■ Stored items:
/-- Return from an exception (R134): to the saved pc, at the saved level. -/
def returnTrap (s : State) (g k : Nat) : State :=
  modCtx s g k fun x =>
    { x with
      pc := x.trapPc.setWidth 16
      priv := fput F.plvl (fput F.lvl x.priv (fget F.plvl x.priv)) 0
      begun := fget F.tcPre x.trapCause == 1 && x.begunSaved
      begunSaved := false }

/-! ### Which forms a context decodes (R37, R93) and may execute (R26) -/

/-- Column D of R98 and R99. -/
def drainForm (page op : Nat) : Bool :=
  match page with
  | 3 => (decide (1 ≤ op) && decide (op ≤ 26)) && !([3, 4, 23, 24, 25].contains op)
  | 4 => (decide (1 ≤ op) && decide (op ≤ 8)) && op != 4
  | _ => false

/-- The context decodes a major opcode (R93). -/
def decodesOp (role : Nat) (drain : Bool) (page op : Nat) : Bool :=
  (opFmt page op).isSome &&
    match page with
    | 0 | 1 | 2 => true
    | 3 => role == 1 || role == 3 || (role == 2 && drain && drainForm 3 op)
    | 4 => role == 1 || (role == 2 && drain && drainForm 4 op)
    | 5 => if op ≤ 12 then role == 2 else role == 3
    | 6 => role == 0
    | 7 | 8 => role == 3
    | _ => false

/-- The context decodes a page when it decodes one of its major opcodes. -/
def decodesPage (role : Nat) (drain : Bool) (page : Nat) : Bool := (upFrom 1 30).any (decodesOp role drain page)

/-- CSRs of context scope (R35). -/
def contextCsr (n : Nat) : Bool := [0x000, 0x006, 0x011, 0x021, 0x022, 0x023, 0x031].contains n

/-- The use is permitted in a context of this kind (R26) (DEDUCED, notes/assumptions 31, 136). -/
def permitted (kind : Kind) (i : Instr) : Bool :=
  let page := (i.shape.map Shape.page).getD 0
  match kind with
  | .base =>
    match i with
    | .hend _ _ | .mig _ _ _ | .dret _ _ _ _ => false
    | _ => true
  | _ =>
    let drain := kind == .drain
    match i with
    | .sphX _ _ | .sphC _ _ | .hstart _ _ _ _ | .hjoin _ _ _ => false
    | .hend _ _ => !drain
    | .csrw _ _ n | .csrs _ _ n | .csrc _ _ n => contextCsr n
    | .dret _ _ _ _ => drain
    | .cenq _ _ _ _ | .cenqNb _ _ _ _ | .cdeq _ _ _ _ | .cdone _ _ _ | .cocc _ _ _ => false
    | _ => if page = 3 ∨ page = 4 then drain else decide (page ≠ 5 ∧ page ≠ 6 ∧ page ≠ 7)

/-- x operands of a form in field order, a pair as both registers (R29). -/
def Opd.xNums : Opd → List Reg
  | .x r => [r]
  | .xEven r => [r, r + 1]
  | _ => []

/-- The register that HELPER_REGS names: the first of x16 to x31 in the order of the fields d, a and b (R29, R45) (DESIGN CHOICE, notes/assumptions 167). -/
def highReg (i : Instr) : Option Reg :=
  (i.shape.map fun h => (Opd.xNums h.d ++ Opd.xNums h.a ++ Opd.xNums h.b)).bind fun l => l.find? fun r => decide (16 ≤ r.toNat)

/-- Firmware-only forms (R97). -/
def privileged : Instr → Bool
  | .eret _ | .cstart _ _ _ _ | .cstop _ _ _ => true
  | _ => false

/-- TRAPVAL of an ILL that a well-chained form raises in execution: its first word, a PAGE prefix or for page 0 the word that the
chain begins with (R45). -/
def firstWord (i : Instr) : Word := (((encode i).getD []).headD 0).zeroExtend 64

/-! ### Issue and retirement -/

/-- The ports that a form reads or writes are wired (R30): the first that is not, port 0 before port 1 (DESIGN CHOICE, notes/assumptions 167). -/
def unmappedPort (s : State) (g : Nat) (i : Instr) : Option Nat :=
  (upFrom 0 2).find? fun p =>
    (i.xReads.contains (BitVec.ofNat 5 (24 + p)) && (portIn s g p).isNone)
      || (i.xWrites.contains (BitVec.ofNat 5 (26 + p)) && (portOut s g p).isNone)

/-- Every popped queue holds a word and every pushed queue has room (R131). An instruction whose result arrives later is held to the room at
issue too (DEDUCED, notes/assumptions 138). -/
def portsReady (s : State) (g : Nat) (i : Instr) : Bool :=
  (upFrom 0 2).all fun p =>
    (!i.xReads.contains (BitVec.ofNat 5 (24 + p)) || !(portQueue (getCore s g) p).isEmpty)
      && (!i.xWrites.contains (BitVec.ofNat 5 (26 + p)) || canPush s g p)

/-- The x register a queued vector instruction writes at retirement (R163). -/
def vqDest : Instr → Option Reg
  | .vredsum _ _ _ d _ | .vredmax _ _ _ d _ | .vredmin _ _ _ d _ | .vargmax _ _ _ d _ => some d
  | .vmskTox _ d _ => some d
  | _ => none

/-- Vector memory forms (R164). -/
def isVmem : Instr → Bool
  | .vld _ _ _ _ | .vst _ _ _ _ | .vldx _ _ _ _ _ | .vstx _ _ _ _ _ => true
  | _ => false

/-- Registers that a form writes beside its destination: the link of `jal`, and the arguments that `tnext` loads (R118, R236). -/
def alsoWrites (k : Nat) : Instr → List Reg
  | .jal _ _ => [linkReg k]
  | .tnext _ _ _ => [0, 1, 2, 3]
  | _ => []

/-- Forms of other pages that read or write memory as they issue or at the head of their queue: the vector memory forms, those that read a
descriptor, a map or a table from the core's TCM, the attention forms and `dret` (R164, R188, R206, R214). -/
def readsMemory : Instr → Bool
  | .ld _ _ _ _ _ | .st _ _ _ _ _ | .dret _ _ _ _ | .abind _ _ _ _ | .await _ _ _ | .aret _ _ _ => true
  | .mop _ _ _ | .mring _ _ _ | .attn _ _ _ _ | .mremap _ _ _ | .xcfg _ _ _ => true
  | i => isVmem i

/-- The form accesses memory, or takes a step that a release or acquire orders (R143, R242). -/
def accessing (i : Instr) : Bool := (i.shape.any fun h => h.page == 1 || h.page == 7 || h.page == 8) || readsMemory i

/-- A reduction with an acquire side is not yet performed: the context issues no access (R143). -/
def acquiring (s : State) (g k : Nat) : Bool :=
  s.net.any fun m => m.acq && m.src == g && m.slots.contains k && (match m.body with | .access _ _ _ _ => true | _ => false)

/-- The context must wait: a queued vector instruction writes a register the form names, or is a memory form (R163, R164), or the form is
an access and a reduction with an acquire side is still to be performed (R143). -/
def scoreboard (s : State) (g k : Nat) (i : Instr) : Bool :=
  ((getCore s g).vq.any fun e => e.slot == k
    && (isVmem e.ins || (vqDest e.ins).any fun r => i.xReads.contains r || i.xWrites.contains r || (alsoWrites k i).contains r))
  || (accessing i && acquiring s g k)

/-- CSRs that user level cannot reach at all (R35). -/
def csrFirmware (n : Nat) : Bool := decide (0x020 ≤ n) && decide (n ≤ 0x023)

/-- TRAPVAL of PRIV at user level: of a firmware-only form 0, of an access to a firmware CSR its number (R27, R35, R45, R97). -/
def needsFirmware : Instr → Option Word
  | .csrr _ _ n | .csrw _ _ n | .csrs _ _ n | .csrc _ _ n => if csrFirmware n then some (BitVec.ofNat 64 n) else none
  | i => if privileged i then some 0 else none

/-- The checks of R27 after decoding, in order: EXT_ABSENT, ILL by R26, HELPER_REGS, PRIV. -/
def issueCheck (s : State) (g k : Nat) (i : Instr) : Option (Nat × Word) :=
  let x := getCtx s g k
  match i.shape with
  | none => none
  | some h =>
    if !decodesOp (roleOf g) (x.kind == .drain) h.page h.op then some (causeEXT, BitVec.ofNat 64 h.page)
    else if !permitted x.kind i then some (causeILL, firstWord i)
    else
      match if k = 0 then none else highReg i with
      | some r => some (causeHREGS, r.zeroExtend 64)
      | none => if fget F.lvl x.priv = 0 then (needsFirmware i).map fun v => (causePRIV, v) else none

/-- The core issues from its RUNNING context: it runs, is not told to stop or has a write to finish (R274), and its die is not gated in this clock
(R417). -/
def issuing (s : State) : Bool :=
  let c := getCore s s.cur
  c.run && mayRun s s.cur c.slot && busy c && !(getDie s (dieOf s.cur)).gated

/-- The first source register whose parity fails, also when the instruction is replayed (R411). -/
def badSource (s : State) (g k : Nat) (i : Instr) : Option Word :=
  ((i.xReads.filter fun r => !(portMode s g k && (r == 24 || r == 25))).map (regLocator g k)).find? (isBad s (modOf g))

/-- A pending error of the vector unit that this context takes (R165, R411): between instructions, so not while a run under `vrep` is being
captured (R179). -/
def pendingVector (s : State) (g k : Nat) : Option Word :=
  if (getCore s g).runLeft.isNone then ((getCore s g).vfault.filter fun f => f.1 == k).map Prod.snd else none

■ Exercise objective: Only the lines containing the string "firstWord" are needed; pull them out of the records.

■ Solved problem:
def firstWord (i : Instr) : Word := (((encode i).getD []).headD 0).zeroExtend 64
    else if !permitted x.kind i then some (causeILL, firstWord i)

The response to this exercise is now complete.